- Goal of the exercise
Only one stretch of the records below is wanted: the lines from the one holding "x.party == 2)" through the one holding "sealIn d h cs g". Return it exactly, both ends included.

** Exercise material follows **

-- ==== Sys2Proof/Machine/LockIn.lean ====
section
/-! DEFINITION. The lock and serving messages as they arrive (07_barges_locks.md R259, Tables 7.13, 7.14; 08_serving.md R296): what each role of
this device makes of one, the messages that the device sends to itself, and the commands of the lock and of serving. -/
namespace Sys2Proof.Machine

/-! ## One message -/

/-- A table that has moved to another device under COMMIT and has no source party here leaves (the prompt device's, when a weir barge's pages
move; R197, R267). -/
def orphanPages (d : Dev) (req : W64) (pages : Holder) : Dev :=
  if pages.dev.toNat = selfSys d then d
  else ((d.tables.filter (fun e => e.2.live && e.2.request == req && req != 0 && e.2.dev == (selfDev d).val)).map (·.1)).foldl destroyTable d

/-- COMMIT at the parties of this device: the sources give their parts up before the destinations take them. -/
def commitIn (d : Dev) (h : LockHdr) (owner pages : Holder) (handle : W64) : Dev :=
  let old := (getBarge d h.request).isSome
  let d1 := orphanPages (pageCommit (srcCommitIn d h pages handle) h) h.request pages
  let had := d1.dsts.any (fun x => x.hdr.request == h.request && x.party == 2)
  let d2 := originCommit (dstCommit d1 h pages handle) h owner pages
  let _ := old
  if had then moorArrive d2 h.request else d2

/-- ABORT at every role; a first transfer that ends so leaves its barge held. -/
def abortIn (d : Dev) (h : LockHdr) : Dev :=
  let before := getBarge d h.request
  originAbort (homeAbortIn (dstAbort (pageAbort (afterFirst before (srcAbortIn d h) h.request) h) h) h) h

/-- HOME_REPLY at every querier. -/
def replyIn (d : Dev) (h : LockHdr) (a : HomeAnswer) : Dev :=
  let before := getBarge d h.request
  let d1 := pageReply (afterFirst before (srcReply (askAnswer d h a) h a) h.request) h a
  let had := d1.dsts.any (fun x => x.hdr.request == h.request && x.party == 2 && x.querying)
  let d2 := dstReply d1 h a
  if had then moorArrive d2 h.request else d2

/-- SEAL: the home's own comes first; the parties' follow their final delta (R264). -/
def sealIn (d : Dev) (h : LockHdr) (counts : List Nat) (digest : BitVec 256) : Dev :=
  if (getHome d h.request).any (fun r => r.state == .fill && homeMatch r h) && h.party.toNat == 0 then homeSeal d h
  else dstSeal (pageSeal d h) h counts digest

/-- RELEASE: at the home from a party, at a party from the home. -/
def releaseIn (d : Dev) (h : LockHdr) : Dev :=
  if h.party.toNat ≠ 4 ∧ h.home.toNat = selfSys d then homeRelease d h
  else if (getBarge d h.request).any (fun b => decide (h.epoch.toNat < b.epoch)) then d
  else originRelease (discardHere d h.request) h

/-- CANCEL: from the origin, and forwarded by the home, for the owner; from the owner for the home (SEAL, GATE) and for the origin (LATE). -/
def cancelIn (d : Dev) (h : LockHdr) : Dev := if h.party.toNat = 0 then originLate (homeCancel d h) h else ownerCancel d h

/-- A lock or serving message at this device (Tables 7.10, 8.11). -/
def lockIn (d : Dev) (h : LockHdr) : LockMsg → Dev
  | .fillOpen pay => pageOpen (dstOpen (homeFillOpen d h pay) h pay) h pay
  | .ready => pageReady (srcReady d h) h
  | .fillData s c x => dstData d h s c x
  | .sealMsg cs g => sealIn d h cs g
  | .acceptMsg handle => homeAccept d h handle
  | .refuse => originRefuse (srcRefuse (homeRefuse d h) h) h
  | .commit owner pages handle => commitIn d h owner pages handle
  | .abort => abortIn d h
  | .drainDone => if h.party.toNat = 4 then originDrain d h else homeDrainIn d h
  | .homeQuery => homeQueryIn d h
  | .homeReply a => replyIn d h a
  | .resolve dest owner pages parties => homeResolve d h dest owner pages parties
  | .resolved owner pages => originResolved (dstResolved (srcResolved d h owner pages) h owner pages) h owner pages
  | .release => releaseIn d h
  | .loss detail => originLoss d h detail
  | .token position tokens => homeToken d h position tokens
  | .tokenAck len => ownerAck d h len
  | .output recs len fed => originOutput d h recs len fed
  | .leaseAsk n => originLease d h n
  | .leaseGrant n => ownerLease d h n
  | .ringHold => ownerRing d h true
  | .ringFree => ownerRing d h false
  | .cancel => cancelIn d h
  | .report kind st detail dstOwner dstPages => originReport d h kind st detail dstOwner dstPages
  | .homeEntry owner pages history room fn => homeEntryIn d h owner pages history room fn
  | .order desc toks => ownerOrder d h desc toks
  | .moreRoom n => homeMore d h n

/-- The messages that this device has sent to itself, oldest first, each with what follows from it (log 59). -/
def settle : Nat → Dev → Dev
  | 0, d => d
  | n + 1, d =>
    match d.inbox with
    | [] => d
    | e :: rest => settle n (lockIn { d with inbox := rest } e.1 e.2)

/-- The answer of a command of the lock or of serving: its own messages have been taken too. While no lock-keeper runs the command is lost
and changes nothing, DEDUCED (log 61): parties run to their timeouts (R485). -/
def lockAnswer (s : State) (d : Dev) : Host.Outcome State Fault Refusal :=
  if keeperRuns s.dev then answer s (settle 4096 d) else answer s s.dev

/-! ## Messages (Table 7.10) -/

/-- FILL_OPEN (R260). -/
def execFillOpen (h : LockHdr) (pay : FillOpenPay) (s : State) : Host.Outcome State Fault Refusal :=
  lockAnswer s (lockIn s.dev h (.fillOpen pay))
/-- READY (R260). -/
def execReady (h : LockHdr) (s : State) : Host.Outcome State Fault Refusal := lockAnswer s (lockIn s.dev h .ready)
/-- FILL_DATA (R260). -/
def execFillData (h : LockHdr) (sec : SecNo) (chunk : Nat) (content : FillSec) (s : State) : Host.Outcome State Fault Refusal :=
  lockAnswer s (lockIn s.dev h (.fillData sec.val chunk content))
/-- SEAL (R264, R265). -/
def execSeal (h : LockHdr) (chunks : List Nat) (digest : BitVec 256) (s : State) : Host.Outcome State Fault Refusal :=
  lockAnswer s (lockIn s.dev h (.sealMsg chunks digest))
/-- ACCEPT (R265). -/
def execAccept (h : LockHdr) (handle : W64) (s : State) : Host.Outcome State Fault Refusal := lockAnswer s (lockIn s.dev h (.acceptMsg handle))
/-- REFUSE (R260, R265). -/
def execRefuse (h : LockHdr) (s : State) : Host.Outcome State Fault Refusal := lockAnswer s (lockIn s.dev h .refuse)
/-- COMMIT (R265 to R267). -/
def execCommit (h : LockHdr) (owner pages : Holder) (handle : W64) (s : State) : Host.Outcome State Fault Refusal :=
  lockAnswer s (lockIn s.dev h (.commit owner pages handle))
/-- ABORT (R268). -/
def execAbort (h : LockHdr) (s : State) : Host.Outcome State Fault Refusal := lockAnswer s (lockIn s.dev h .abort)
/-- DRAIN_DONE (R267). -/
def execDrainDone (h : LockHdr) (s : State) : Host.Outcome State Fault Refusal := lockAnswer s (lockIn s.dev h .drainDone)
/-- HOME_QUERY (R259, Table 7.13). -/
def execHomeQuery (h : LockHdr) (s : State) : Host.Outcome State Fault Refusal := lockAnswer s (lockIn s.dev h .homeQuery)
/-- HOME_REPLY (Table 7.14). -/
def execHomeReply (h : LockHdr) (a : HomeAnswer) (s : State) : Host.Outcome State Fault Refusal := lockAnswer s (lockIn s.dev h (.homeReply a))
/-- RESOLVE (R272). -/
def execResolve (h : LockHdr) (dest : Bool) (owner pages : Holder) (parties : List (BitVec 14)) (s : State) : Host.Outcome State Fault Refusal :=
  lockAnswer s (lockIn s.dev h (.resolve dest owner pages parties))
/-- RESOLVED (R272). -/
def execResolved (h : LockHdr) (owner pages : Holder) (s : State) : Host.Outcome State Fault Refusal :=
  lockAnswer s (lockIn s.dev h (.resolved owner pages))
/-- RELEASE (Table 7.13). -/
def execRelease (h : LockHdr) (s : State) : Host.Outcome State Fault Refusal := lockAnswer s (lockIn s.dev h .release)
/-- LOSS (R273). -/
def execLoss (h : LockHdr) (detail : W64) (s : State) : Host.Outcome State Fault Refusal := lockAnswer s (lockIn s.dev h (.loss detail))
/-- TOKEN (R250). -/
def execToken (h : LockHdr) (position : Nat) (tokens : List W32) (s : State) : Host.Outcome State Fault Refusal :=
  lockAnswer s (lockIn s.dev h (.token position tokens))
/-- TOKEN_ACK (R250). -/
def execTokenAck (h : LockHdr) (historyLen : Nat) (s : State) : Host.Outcome State Fault Refusal := lockAnswer s (lockIn s.dev h (.tokenAck historyLen))

/-! ## Rounds and timers (R262, R269) -/

/-- FILL_ROUND_END (R261, R262): at the source owner; at a source page holder the next round starts. -/
def fillRound (d : Dev) (req : W64) : Dev :=
  match (getBarge d req).bind (fun b => b.src.map (fun x => (b, x))) with
  | some (b, x) => roundEnd d b x
  | none => match tget d.pageSrcs req.toNat with
    | some q => if q.src.frozen || q.src.ready.isEmpty then d else pageStream d q
    | none => d

/-- FILL_ROUND_END. -/
def execFillRoundEnd (request : W64) (s : State) : Host.Outcome State Fault Refusal := lockAnswer s (fillRound s.dev request)
/-- TOKEN_ACK_TIMEOUT (R250). -/
def execTokenAckTimeout (request : W64) (s : State) : Host.Outcome State Fault Refusal := lockAnswer s (ackTimeout s.dev request)
/-- GATE_TIMER_EXPIRY (Table 7.13). -/
def execGateTimerExpiry (request : W64) (s : State) : Host.Outcome State Fault Refusal := lockAnswer s (gateExpiry s.dev request)

/-- No READY or chunk acknowledgement within T (Table 7.14): the source aborts in FILL. -/
def readyTimeout (d : Dev) (req : W64) : Dev :=
  match (getBarge d req).bind (fun b => b.src.map (fun x => (b, x))) with
  | some (b, x) => if x.frozen || b.state == .adrift then d else afterFirst (some b) (srcAbort d b x rTimeout) req
  | none => d
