-- ==== Sys2Proof/Machine/Ending.lean ====
section
/-! DEFINITION. How running work ends when what it runs on is gone (14_reliability.md Tables 14.3, 14.6; 15_bringup.md Table 15.2;
13_host.md Table 13.11): tasks, pod operations and queue pairs ended at once, and the loss of a clock domain. -/
namespace Sys2Proof.Machine

/-- A task ends now with a status unless one has been detected before: its work items stop and its output lines hold any mix (R136). -/
def endTaskNow (st : Status) (d : Dev) (n : Nat) : Dev :=
  match tget d.tasks n with
  | none => d
  | some t =>
    let d1 := failTask d n st 0
    if t.tiles.isEmpty then finishTask d1 n else t.tiles.foldl (fun d tile => itemEnd conclude d n tile) d1

/-- The tasks that `p` picks end now. -/
def endTasks (st : Status) (p : TaskSt → Bool) (d : Dev) : Dev :=
  ((d.tasks.filter (fun e => p e.2)).map (·.1)).foldl (endTaskNow st) d

/-- Every pod operation outstanding ends with INTERNAL. -/
def endPodOps (d : Dev) : Dev := d.podOps.foldl (fun d op => podDone d op .internal []) d

/-- Every queue pair with operations outstanding enters ERROR with INTERNAL. -/
def endQps (d : Dev) : Dev := ((d.qps.filter (fun e => !e.2.ops.isEmpty)).map (·.1)).foldl (fun d q => qpError d q .internal 0) d

/-- VDD_AON or TCLK is lost: every operation completes with INTERNAL until device reset (Tables 14.6, 15.2). -/
def loseAon (d : Dev) : Dev :=
  if d.health.aonLost then d
  else endQps (endPodOps (endTasks .internal (fun _ => true) (assertAlert { d with health := { d.health with aonLost := true } })))

/-- What the fence of a domain does to the work of its blocks (Table 15.2), by the domain's number. HCLK is treated where the PCIe link
is. -/
def domainWork (d : Dev) (i : Nat) : Dev :=
  match i with
  | 0 => loseAon d
  | 2 => { d with ports := d.ports.map (fun e => (e.1, { e.2 with frames := [] })) }
  | 3 | 5 => endTasks .internal (fun _ => true) d
  | 4 => endQps (endPodOps d)
  | _ => d

/-- A domain gated and fenced (R482, R519): out of service, ALERT, CLK_LOSS, and the end of its blocks' work. -/
def fenceDomain (d : Dev) (i : Nat) (offFrequency : Bool) : Dev :=
  let b := { d.boot with clkFenced := d.boot.clkFenced ||| bit8 i, clkReleased := d.boot.clkReleased &&& ~~~(bit8 i) }
  let d1 := assertAlert { d with boot := b, health := { d.health with clkTrip := tset d.health.clkTrip i d.tclk } }
  domainWork (raise d1 0x0501 (unitOf 7 i) (b2n offFrequency)) i

end Sys2Proof.Machine
end

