/-- A partition's fields swept. -/
def sweepPart (d : Dev) (n : Nat) : Dev :=
  match tget d.parts n with
  | none => d
  | some x =>
    let cfg := regBase (.partCfg n)
    let d1 := postVotes d (regBase (.partStatus n)) 3 (disagree x.role)
    let d2 := postVotes d1 (regBase (.partTiles n)) 0 (disagree x.tiles)
    let d3 := postVotes (postVotes (postVotes d2 cfg 0 (disagree x.t1Quota)) cfg 32 (disagree x.t2Quota)) cfg 64 (disagree x.t3Quota)
    let d4 := postVotes (postVotes d3 cfg 96 (disagree x.basisBase)) cfg 112 (disagree x.basisCount)
    let y := { x with
      role := healed x.role, tiles := healed x.tiles, t1Quota := healed x.t1Quota, t2Quota := healed x.t2Quota
      t3Quota := healed x.t3Quota, basisBase := healed x.basisBase, basisCount := healed x.basisCount }
    if y = PartSt.reset then { d4 with parts := tdel d4.parts n } else setPart d4 n y

/-- A key slot's ENABLE swept. -/
def sweepKey (d : Dev) (n : Nat) : Dev :=
  match tget d.keys n with
  | none => d
  | some k =>
    let v := voteBool k.enable
    if k.enable.a = k.enable.b ∧ k.enable.b = k.enable.c then d
    else
      let y := { k with enable := Tri.same v }
      let d1 := postVotes d (regBase (.secSlot n)) 0 [0]
      { d1 with keys := if y = KeySlot.reset then tdel d1.keys n else tset d1.keys n y }

/-- VOTE_SWEEP (R486): the upsets since the last sweep, then the vote of every triplicated field. -/
def voteSweep (d : Dev) (us : List Upset) : Dev :=
  let d1 := us.foldl upset d
  let d2 := (List.range 64).foldl sweepPart (postVotes d1 (regBase .glbLock) 0 (disagree d1.locks))
  (List.range 256).foldl sweepKey { d2 with locks := healed d2.locks }

/-- VOTE_SWEEP. -/
def execVoteSweep (upsets : List Upset) (s : State) : Host.Outcome State Fault Refusal := answer s (voteSweep s.dev upsets)

/-! ## Lockstep and failover (R484, R485) -/

/-- The requests that have not been admitted end with INTERNAL, as descriptors that have not completed. -/
def endUnadmitted (d : Dev) : Dev :=
  (d.requests.filter (fun e => e.2.phase != .live)).foldl (fun d e => finalReq d (BitVec.ofNat 64 e.1) kEnded .internal 0) d

/-- The standby pair takes over: every descriptor fetched and not completed completes with INTERNAL, tasks at their next chunk end; queued ones
are not performed, and a suspension or a resumption under way is undone (log 70). Admitted requests live on, and so does the rest of
what the region holds. -/
def failover (d0 : Dev) : Dev :=
  let dA := endUnadmitted d0
  let d := if dA.health.admState.post.isSome then admitEnd dA .internal 0 else dA
  let live (f : Fn) (r i : Nat) : Bool := d.requests.any (fun e => match e.2.post.src with | .ring g q j => g == f && q == r && j == i | .step .. => false)
  let posts := d.fns.flatMap (fun e => e.2.rings.flatMap (fun r => r.2.flight.map (fun x => (fnId e.1, r.1, x))))
  let running : List (Fn × Nat × Nat) := d.tasks.filterMap (fun e => match e.2.post.src with | .ring f r i => some (f, r, i) | .step .. => none)
  let gone := posts.filter (fun x => !running.contains (x.1, x.2.1, x.2.2.idx) && !live x.1 x.2.1 x.2.2.idx)
  let d1 := (d.tasks.map (·.1)).foldl (fun d n => failTask d n .internal 0) d
  let d2 := gone.foldl (fun d x => completeRing d x.1 x.2.1 x.2.2.idx x.2.2.tag x.2.2.tag x.2.2.flags .internal 0 0) d1
  let waits (p : Post) : Bool := match p.src with | .ring .. => true | .step .. => false
  { d2 with
    health := { d2.health with failingOver := true, halted := false, standbyOk := false, pairB := !d2.health.pairB }
    fns := d2.fns.map (fun e => (e.1, { e.2 with rings := e.2.rings.map (fun r => (r.1, { r.2 with queue := [], stalls := [], qpWait := none })) }))
    parts := d2.parts.map (fun e => (e.1, { e.2 with
      held := e.2.held.filter (fun p => !waits p), resuming := none
      state := if e.2.state = .suspending then .active else if e.2.state = .resuming then .suspended else e.2.state
      suspend := none
      lift := { e.2.lift with loads := e.2.lift.loads.map (fun l => { l with
        readers := l.readers.filter (fun p => !waits p || d2.tasks.any (fun t => t.2.post == p)), waiting := l.waiting.filter (fun p => !waits p) }) } }))
    bases := d2.bases.map (fun e => (e.1, { e.2 with waiting := none }))
    tableHeld := d2.tableHeld.filter (fun p => !waits p)
    composing := [], fences := [], replPosts := [], qpDestroys := []
    podOps := d2.podOps.filter (fun o => match o.use with | .atomic _ => false | _ => true)
    qps := d2.qps.map (fun e => (e.1, { e.2 with ops := e.2.ops.map (fun o => { o with post := none }) }))
    requests := d2.requests.map (fun e => (e.1, { e.2 with asks := [] })) }

/-- LKP_FAILOVER.GO or LKP_AUTO (R485): only while STANDBY_OK is 1 and no failover is under way. -/
def startFailover (d : Dev) : Dev :=
  if !d.health.standbyOk || d.health.dead || d.health.failingOver || d.boot.phase != .ready then d else failover d

/-- LKP_FAILOVER_GO (R485). -/
def execLkpFailoverGo (s : State) : Host.Outcome State Fault Refusal := answer s (startFailover s.dev)

/-- The number of the pair in service. -/
def activePair (d : Dev) : Nat := b2n d.health.pairB

/-- LOCKSTEP_MISMATCH (R484, R485): the pair in service halts; a second mismatch, or one in the standby pair, ends the lock-keeper until
device reset. -/
def lockstep (d : Dev) (count : W64) : Dev :=
  if !lockstepEn d || d.health.halted || d.health.dead || !d.boot.lkpStarted then d
  else
    let second := !d.health.standbyOk
    let h := { d.health with halted := true, dead := second, failingOver := false }
    let d1 := raise (assertAlert { d with health := h }) 0x0305 (unitOf 9 (activePair d)) count.toNat
    if lkpAuto d then startFailover d1 else d1

/-- LOCKSTEP_MISMATCH. -/
def execLockstepMismatch (count : W64) (s : State) : Host.Outcome State Fault Refusal := answer s (lockstep s.dev count)

/-- FAILOVER_RESUME (R485): the standby pair fetches; HLT_FAILOVER names it. -/
def execFailoverResume (s : State) : Host.Outcome State Fault Refusal :=
  let d := s.dev
  if d.health.failingOver then
    answer s (raise { d with health := { d.health with failingOver := false } } 0x0306 (unitOf 9 (activePair d)) 0)
  else answer s d

/-! ## HBM lanes (R497, R498) -/

/-- A lane of a stack's channel repaired with a redundant lane, when one remains. -/
def substHbmLane (d : Dev) (stack channel lane : Nat) : Option (Dev × Nat) :=
  let used := tgetD d.health.hbmLanes stack []
  if Config.hbmSpareLanes ≤ (used.filter (fun x => x / 256 == channel)).length then none
  else some ({ d with health := { d.health with hbmLanes := tset d.health.hbmLanes stack (used ++ [channel * 256 + lane]) } },
    (used.filter (fun x => x / 256 == channel)).length)

/-- HBM_LANE_FAILING (R498): with HBM_AUTO the lane is repaired. -/
def execHbmLaneFailing (stack : Fin 12) (channel lane : Nat) (s : State) : Host.Outcome State Fault Refusal :=
  let d := s.dev
  answer s (if !hbmAuto d || decide (32 ≤ channel) || decide (256 ≤ lane) then d
    else match substHbmLane d stack.val channel lane with
      | some (d1, n) => postSpared d1 (unitOf 4 stack.val) n
      | none => d)

/-! ## HLT_REPAIR (R496 to R499) -/

def hrAction (p : Post) : Nat := dNat p 16 1
def hrKind (p : Post) : Nat := dNat p 17 1
def hrIndex (p : Post) : Nat := dNat p 18 2
def hrSub (p : Post) : Nat := dNat p 20 4

/-- The part index of a unit that the health score keeps. -/
def partOfUnit (kind ix : Nat) : Option Nat :=
  match kind with
  | 1 => if ix < 72 then some ix else none
  | 2 => if ix < 16 then some (72 + ix) else none
  | 3 => if ix < 80 then some (88 + ix) else none
  | 4 => if ix < 12 then some (168 + ix) else none
  | 5 => if ix = 0 then some 180 else none
  | _ => none

/-- The logical tile that a physical tile carries. -/
def logicalOf (d : Dev) (phys : Nat) : Option Nat := (List.range 64).find? (fun t => physOf d t == phys)

/-- Whether a unit is fenced and HLT_REPAIR may take it out of its fence (Table 14.3, R496). -/
def unfenceable (d : Dev) (kind ix : Nat) : Bool :=
  let h := d.health
  match kind with
  | 1 => h.spareFence.contains ix || (logicalOf d ix).any (tileFenced d)
  | 2 => decide (ix < 16) && h.portFence.getLsbD ix
  | 3 => decide (ix < 80) && h.laneFence.getLsbD ix
  | 4 => decide (ix < 12) && h.stackFence.getLsbD ix
  | 7 => (ix == 2 || ix == 5 || ix == 7) && d.boot.clkFenced.getLsbD ix
  | 8 => decide (ix < 10) && h.railFence.getLsbD ix
  | 0x0F => decide (ix < 16) && h.sensorFence.getLsbD ix
  | _ => false

/-- The rails whose excursion fences a unit (Table 14.6). -/
def railsOf (kind ix : Nat) : List Nat :=
  match kind with
  | 1 => [ix / 36, 2]
  | 2 => [ix / 8, 3, 4]
  | 4 => [ix / 6, 5, 6, 7]
  | _ => []

/-- 1 ms of TCLK. -/
def msTclk : Nat := 1000000

/-- Whether a rail or clock that fenced a unit has tripped within the last millisecond (R496). -/
def unsettled (d : Dev) (kind ix : Nat) : Bool :=
  let late (t : Tab W64) (k : Nat) : Bool := match tget t k with | some v => decide ((d.tclk - v).toNat < msTclk) | none => false
  (railsOf kind ix).any (late d.health.railTrip) || (kind == 7 && late d.health.clkTrip ix) || (kind == 8 && late d.health.railTrip ix)
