-- ==== Sys2Proof/Machine/Step.lean ====
section
/-! DEFINITION. One step of the block: the command at the front of the queue is performed; with no command waiting the block
idles while its time counter runs (DESIGN CHOICE, log 2). -/
namespace Sys2Proof.Machine

/-- One step. -/
def step (s : State) : Host.Outcome State Fault Refusal :=
  match s.pending with
  | [] => .next (idleTick s)
  | c :: rest => exec c { s with pending := rest }

/-- The state with the command that a word spells put at the front of its queue; unchanged where the word spells none. -/
def State.withFetchWord (s : State) (nbits w : Nat) : State :=
  match decodeTableWord nbits w with
  | some c => { s with pending := c :: s.pending }
  | none => s

end Sys2Proof.Machine
end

** End of Exercise material **

- Answer to the exercise
  let had := d1.dsts.any (fun x => x.hdr.request == h.request && x.party == 2)
  let d2 := originCommit (dstCommit d1 h pages handle) h owner pages
  let _ := old
  if had then moorArrive d2 h.request else d2

/-- ABORT at every role; a first transfer that ends so leaves its barge held. -/
def abortIn (d : Dev) (h : LockHdr) : Dev :=
  let before := getBarge d h.request
  originAbort (homeAbortIn (dstAbort (pageAbort (afterFirst before (srcAbortIn d h) h.request) h) h) h) h

/-- HOME_REPLY at every querier. -/
def replyIn (d : Dev) (h : LockHdr) (a : HomeAnswer) : Dev :=
  let before := getBarge d h.request
  let d1 := pageReply (afterFirst before (srcReply (askAnswer d h a) h a) h.request) h a
  let had := d1.dsts.any (fun x => x.hdr.request == h.request && x.party == 2 && x.querying)
  let d2 := dstReply d1 h a
  if had then moorArrive d2 h.request else d2

/-- SEAL: the home's own comes first; the parties' follow their final delta (R264). -/
def sealIn (d : Dev) (h : LockHdr) (counts : List Nat) (digest : BitVec 256) : Dev :=
  if (getHome d h.request).any (fun r => r.state == .fill && homeMatch r h) && h.party.toNat == 0 then homeSeal d h
  else dstSeal (pageSeal d h) h counts digest

/-- RELEASE: at the home from a party, at a party from the home. -/
def releaseIn (d : Dev) (h : LockHdr) : Dev :=
  if h.party.toNat ≠ 4 ∧ h.home.toNat = selfSys d then homeRelease d h
  else if (getBarge d h.request).any (fun b => decide (h.epoch.toNat < b.epoch)) then d
  else originRelease (discardHere d h.request) h

/-- CANCEL: from the origin, and forwarded by the home, for the owner; from the owner for the home (SEAL, GATE) and for the origin (LATE). -/
def cancelIn (d : Dev) (h : LockHdr) : Dev := if h.party.toNat = 0 then originLate (homeCancel d h) h else ownerCancel d h

/-- A lock or serving message at this device (Tables 7.10, 8.11). -/
def lockIn (d : Dev) (h : LockHdr) : LockMsg → Dev
  | .fillOpen pay => pageOpen (dstOpen (homeFillOpen d h pay) h pay) h pay
  | .ready => pageReady (srcReady d h) h
  | .fillData s c x => dstData d h s c x
  | .sealMsg cs g => sealIn d h cs g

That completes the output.